A rare female genital tract tumor: Granular cell tumor of the vulva.

G Richter 1, U Hoffmeister 2, H Dohnke 2
  • 1Institut für Pathologie Dr. Richter, Burgwedel, Burgwedel
  • 2Praxis für Frauenheilkunde & Geburtshilfe, Burgwedel, Burgwedel

Aims: The granular cell tumor (GCT) was first described by Abrikosoff in 1926. The GCT is normally benign in behavior, but occasionally surprices with local aggresiveness and in two percent of the cases with distant dissemination. We illustrate a granular cell tumor of the vulva with pseudoepitheliomatous hyperplasia of the squamous epithelium.

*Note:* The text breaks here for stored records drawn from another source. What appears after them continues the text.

-- ==== Sys2Proof/Machine/Sequencer.lean ====
section
/-! DEFINITION. The rail sequencer: power-up runs, failures and their actions, shutdown and release runs, collapse, margins,
tempo control and Kraluny stepping (R156 to R209), and wake events (R146, R147). -/
namespace Sys2Proof.Machine

/-! ### Slots -/

def State.driven (s : State) : Nat := s.get F.SEQ_UPMASK_DRIVEN
def State.upSlots (s : State) : Nat := s.get F.SEQ_UPMASK_UP

/-- The slots present, as a mask. -/
def State.slotMask (s : State) : Nat := 2 ^ Variant.slots s.variant - 1

/-- The mask of slots that meet a test. -/
def State.slotsThat (s : State) (p : Nat → Bool) : Nat := packBits (Variant.slots s.variant) p

def State.inUse (s : State) (n : Nat) : Bool := s.flag (F.SEQ_SLOT_CFG_USE.ix n)
def State.dep (s : State) (n : Nat) : Nat := s.get (F.SEQ_SLOT_DEP_DEP.ix n)

/-- The transitive dependants of a set of slots, by repeated closure (R159). -/
def State.dependants (s : State) : Nat → Nat → Nat
  | 0, m => m
  | k + 1, m => s.dependants k (m ||| s.slotsThat (fun n => (s.dep n &&& m) != 0))

/-- The transitive dependants of slot n (R159), itself left out. -/
def State.dependantsOf (s : State) (n : Nat) : Nat := clrBit (s.dependants 16 (2 ^ n)) n

/-- The slot's conditions hold: PG high if PGEN, its window INSIDE if WINCHK (R157). -/
def State.slotGood (s : State) (n : Nat) : Bool :=
  (!s.flag (F.SEQ_SLOT_CFG_PGEN.ix n) || bit s.seq.pg n)
    && (!s.flag (F.SEQ_SLOT_CFG_WINCHK.ix n) || s.winOut (s.get (F.SEQ_SLOT_CFG_WIN.ix n)) == 2)

/-- The slot is discharged: PG low if PGEN, its window BELOW if WINCHK (R145, R176; log entry 12). -/
def State.slotLow (s : State) (n : Nat) : Bool :=
  (!s.flag (F.SEQ_SLOT_CFG_PGEN.ix n) || !bit s.seq.pg n)
    && (!s.flag (F.SEQ_SLOT_CFG_WINCHK.ix n) || s.winOut (s.get (F.SEQ_SLOT_CFG_WIN.ix n)) == 1)

/-- Losing a supply of the fabric powers the fabric off, and DRAM contents are then not kept (R167, R835). -/
def State.fabricLost (s : State) : State :=
  { s with pwr := { s.pwr with fabricUp := false, hostBoot := false, bootLen := 0 }, dramGen := s.dramGen + 1,
           mem := s.mem.filter (fun c => regionOf c.1 != Region.dram), dram := { s.dram with trained := false, selfRef := false } }

/-- Release slots: enables, margins and margin currents (R158, R179); the fabric falls with its own supplies. -/
def State.releaseSlots (s : State) (m : Nat) : State :=
  let s := (s.set F.SEQ_UPMASK_DRIVEN (andNot s.driven m)).set F.SEQ_UPMASK_UP (andNot s.upSlots m)
  let s := (List.range 16).foldl (fun s n =>
    if !bit m n then s
    else
      let k := s.get (F.SEQ_SLOT_MCFG_METHOD.ix n)
      let s := if 2 ≤ k ∧ s.margin n ≠ 0 then (s.updSeq fun q => { q with mdac := setAt s.seq.mdac (k - 2) 0 }) else s
      s.set (F.SEQ_SLOT_MARG_MARGIN.ix n) 0) s
  let s := (s.updSeq fun q => { q with ramping := andNot s.seq.ramping m })
  if m &&& s.pwr.fabricRails != 0 && s.pwr.fabricUp then s.fabricLost else s

/-! ### Fault records (R175, R209) -/

/-- Write the fault record; a request of kind RAIL or COLLAPSE asks for a snapshot, whose slot the record names. -/
def State.seqRecord (s : State) (cause slot released skipped : Nat) (snap : Option Nat) : State :=
  let ns : Option Nat := match snap with
    | some k => s.snapAlloc k
    | none => none
  let s := ((((((s.put F.SEQ_FLTREC0_VALID true).set F.SEQ_FLTREC0_SNAP (ns.getD 0)).put F.SEQ_FLTREC0_SNAPOK ns.isSome).set
    F.SEQ_FLTREC0_CAUSE cause).set F.SEQ_FLTREC0_STEP s.seq.step).set F.SEQ_FLTREC0_SLOT slot)
  let s := s.set F.SEQ_FLTREC1_TIME (bitsOf s.tb.toNat 31 0)
  let s := (s.set F.SEQ_FLTREC2_SKIPPED skipped).set F.SEQ_FLTREC2_RELEASED released
  match snap with
  | some k => s.requestSnap k ns [s.reg 0x30110, s.reg 0x30114, s.reg 0x30118]
  | none => s

/-! ### Release runs (R145, R173, R176) -/

/-- SEQ_SDn.SLOT. -/
def State.sdSlot (s : State) (i : Nat) : Nat := s.get (F.SEQ_SD_SLOT.ix i)

/-- The next entry from `i` on, before the first END, that names one of the slots and whose enable is driven. -/
def State.nextEntry (s : State) (slots : Nat) : Nat → Nat → Option Nat
  | 0, _ => none
  | k + 1, i =>
    if s.sdSlot i = 0x1F then none
    else if s.sdSlot i < 16 ∧ bit (slots &&& s.driven) (s.sdSlot i) then some i
    else s.nextEntry slots k (i + 1)

/-- The next entry of a release run. -/
def State.runEntry (s : State) (r : RelRun) : Option Nat := s.nextEntry r.slots (32 - r.idx) r.idx

/-- Every hot well cools when Cistern entry is committed (R592). -/
def State.hotNone (s : State) : State := s.updPump fun p => { p with hot := [], coldWait := [] }

/-- The release run at the head has ended: what its kind does then. -/
def State.relEnd (s : State) (k : RelKind) : State :=
  match k with
  | .down => (s.updSeq fun q => { q with state := .off, colArmed := false }).event 3 1
  | .cistern => (s.updPwr fun q => { q with cis := .asleep, fabricUp := false }).hotNone
  | .dependants => s
  | .restart => s

/-- When no entry is left, the slots that no entry names are released at once and the run ends (R173, R176, R145). -/
def State.relClose (s : State) : State :=
  match s.seq.rel with
  | [] => s
  | r :: l =>
    if r.wait || (s.runEntry r).isSome then s
    else ((s.updSeq fun q => { q with rel := l }).releaseSlots (r.slots &&& s.driven)).relEnd r.kind

/-- An entry of a Cistern release run commits entry: the fabric is powered down (R145). -/
def State.cisCommit (s : State) (k : RelKind) : State :=
  if k = .cistern then (s.updPwr fun q => { q with cis := .releasing, fabricUp := false }).hotNone else s

/-- The run at the head takes its next entry: its slot is released and, with WAITLOW, its discharge is awaited (R176). -/
def State.relStep (s : State) : State :=
  match s.seq.rel with
  | [] => s
  | r :: l =>
    if r.wait then s
    else
      let s := s.cisCommit r.kind
      match s.runEntry r with
      | none => s.relClose
      | some i =>
        let n := s.sdSlot i
        let s := s.releaseSlots (2 ^ n)
        let s := if s.flag (F.SEQ_SD_WAITLOW.ix i) && !s.slotLow n
          then (s.updSeq fun q => { q with rel := { r with idx := i, wait := true } :: l })
          else (s.updSeq fun q => { q with rel := { r with idx := i + 1, wait := false } :: l })
        s.relClose

/-- The discharge wait of the head run is over. -/
def State.relWaitOver (s : State) : State :=
  match s.seq.rel with
  | r :: l => if r.wait then (s.updSeq fun q => { q with rel := { r with idx := r.idx + 1, wait := false } :: l }).relClose else s
  | [] => s

/-- The head run's awaited slot is low: the run moves on (R176). -/
def State.relCheck (s : State) : State :=
  match s.seq.rel with
  | r :: _ => if r.wait && s.slotLow (s.sdSlot r.idx) then s.relWaitOver else s
  | [] => s

/-- DISCHTO elapses (R177). -/
def State.relTimeout (s : State) : State :=
  match s.seq.rel with
  | r :: _ => if r.wait then (if r.kind = .cistern then s else s.event 3 9).relWaitOver else s
  | [] => s

/-- The local shutdown run (R176, R178). -/
def State.shutdown (s : State) : State :=
  let r : RelRun := ⟨.down, s.driven, 0, false⟩
  ((s.updSeq fun q => { q with state := .down, ramping := 0, stepDone := false, kReady := false, rel := [r] }).updPwr fun q => { q with tableRun := false }).relClose

/-! ### Power-up runs (R160 to R165) -/

/-- A run takes part in Kraluny stepping (R197). -/
def State.kPart (s : State) : Bool := s.flag F.SEQ_KCFG_ENABLE

/-- The table is bad: a slot in use depends on one not in use, or whose up-step is not lower (R161). -/
def State.badTable (s : State) : Bool :=
  (List.range (Variant.slots s.variant)).any fun n => s.inUse n &&
    (List.range 16).any fun m => bit (s.dep n) m &&
      (!s.inUse m || decide (s.get (F.SEQ_SLOT_CFG_UPSTEP.ix n) ≤ s.get (F.SEQ_SLOT_CFG_UPSTEP.ix m)))

/-- The slots step k enables: in use, of that step, not up, no dependency failed in this run (R160). -/
def State.stepSlots (s : State) (k : Nat) : Nat :=
  let blocked := s.dependants 16 s.seq.failed
  s.slotsThat fun n => s.inUse n && s.get (F.SEQ_SLOT_CFG_UPSTEP.ix n) == k && !bit s.upSlots n && !bit blocked n

/-- The run ends: ON when every slot in use is up, else PARTIAL, and UPDONE (R164). -/
def State.runEnd (s : State) : State :=
  let st := if andNot (s.slotsThat s.inUse) s.upSlots = 0 then SeqState.on else SeqState.partial'
  ((s.updSeq fun q => { q with state := st, stepDone := false, kReady := false, ramping := 0 }).updPwr fun q => { q with tableRun := false }).event 3 0

/-- Drive the enables of a step. -/
def State.driveStep (s : State) (k : Nat) : State :=
  let m := s.stepSlots k
  let s := s.set F.SEQ_UPMASK_DRIVEN (s.driven ||| m)
  (s.updSeq fun q => { q with step := k, ramping := m, stepDone := decide (m = 0) })

/-- Begin the first step from `k` on that has a slot to enable, or end the run: steps with none take no time (R160). -/
def State.nextStep (s : State) : Nat → Nat → State
  | 0, _ => (s.updSeq fun q => { q with step := 31 }).runEnd
  | n + 1, k => if s.stepSlots k = 0 then s.nextStep n (k + 1) else s.driveStep k

/-- A slot up or failed may end the step: STEPDLY is then awaited (R160). -/
def State.stepCheck (s : State) : State :=
  if (s.seq.state = .up ∨ s.seq.state = .kwait) ∧ s.seq.ramping = 0 then (s.updSeq fun q => { q with stepDone := true }) else s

Methods: We demonstrate a case of a 50 years old female with a 1 cm thick mass at the vulva. The sample was fixed in 4%-buffered formalin and was processed routinely. The section was stained with hematoxylin and eosin, peroid acid Schiff reaction (PAS) and immunohistochemistry using antibody angainst S100 and cytokeratin.

Results: In histological examination we could detect tumor cells with uniform central nuclei and abundant granular cytoplasm. The granula was PAS-positive. Immunoreactivity for S-100 protein was positive and negative for cytokeratin. In particular importance of the vulva is the tendency for the overlying spuamous epithelium to undergo pseudo-epitheliomatous hyperplasia and simulate a well differentiated squamous carcinoma like in this cases.

Conclusions: We present a case of a granular cell tumor of the vulva with pseudoepitheliomatous hyperplasia of the squamous epithelium mimking well differentiated squamous cell carcinoma. The diagnosis of the granular cell tumor of the vulva was perfomed after resection and immunohistochemistry.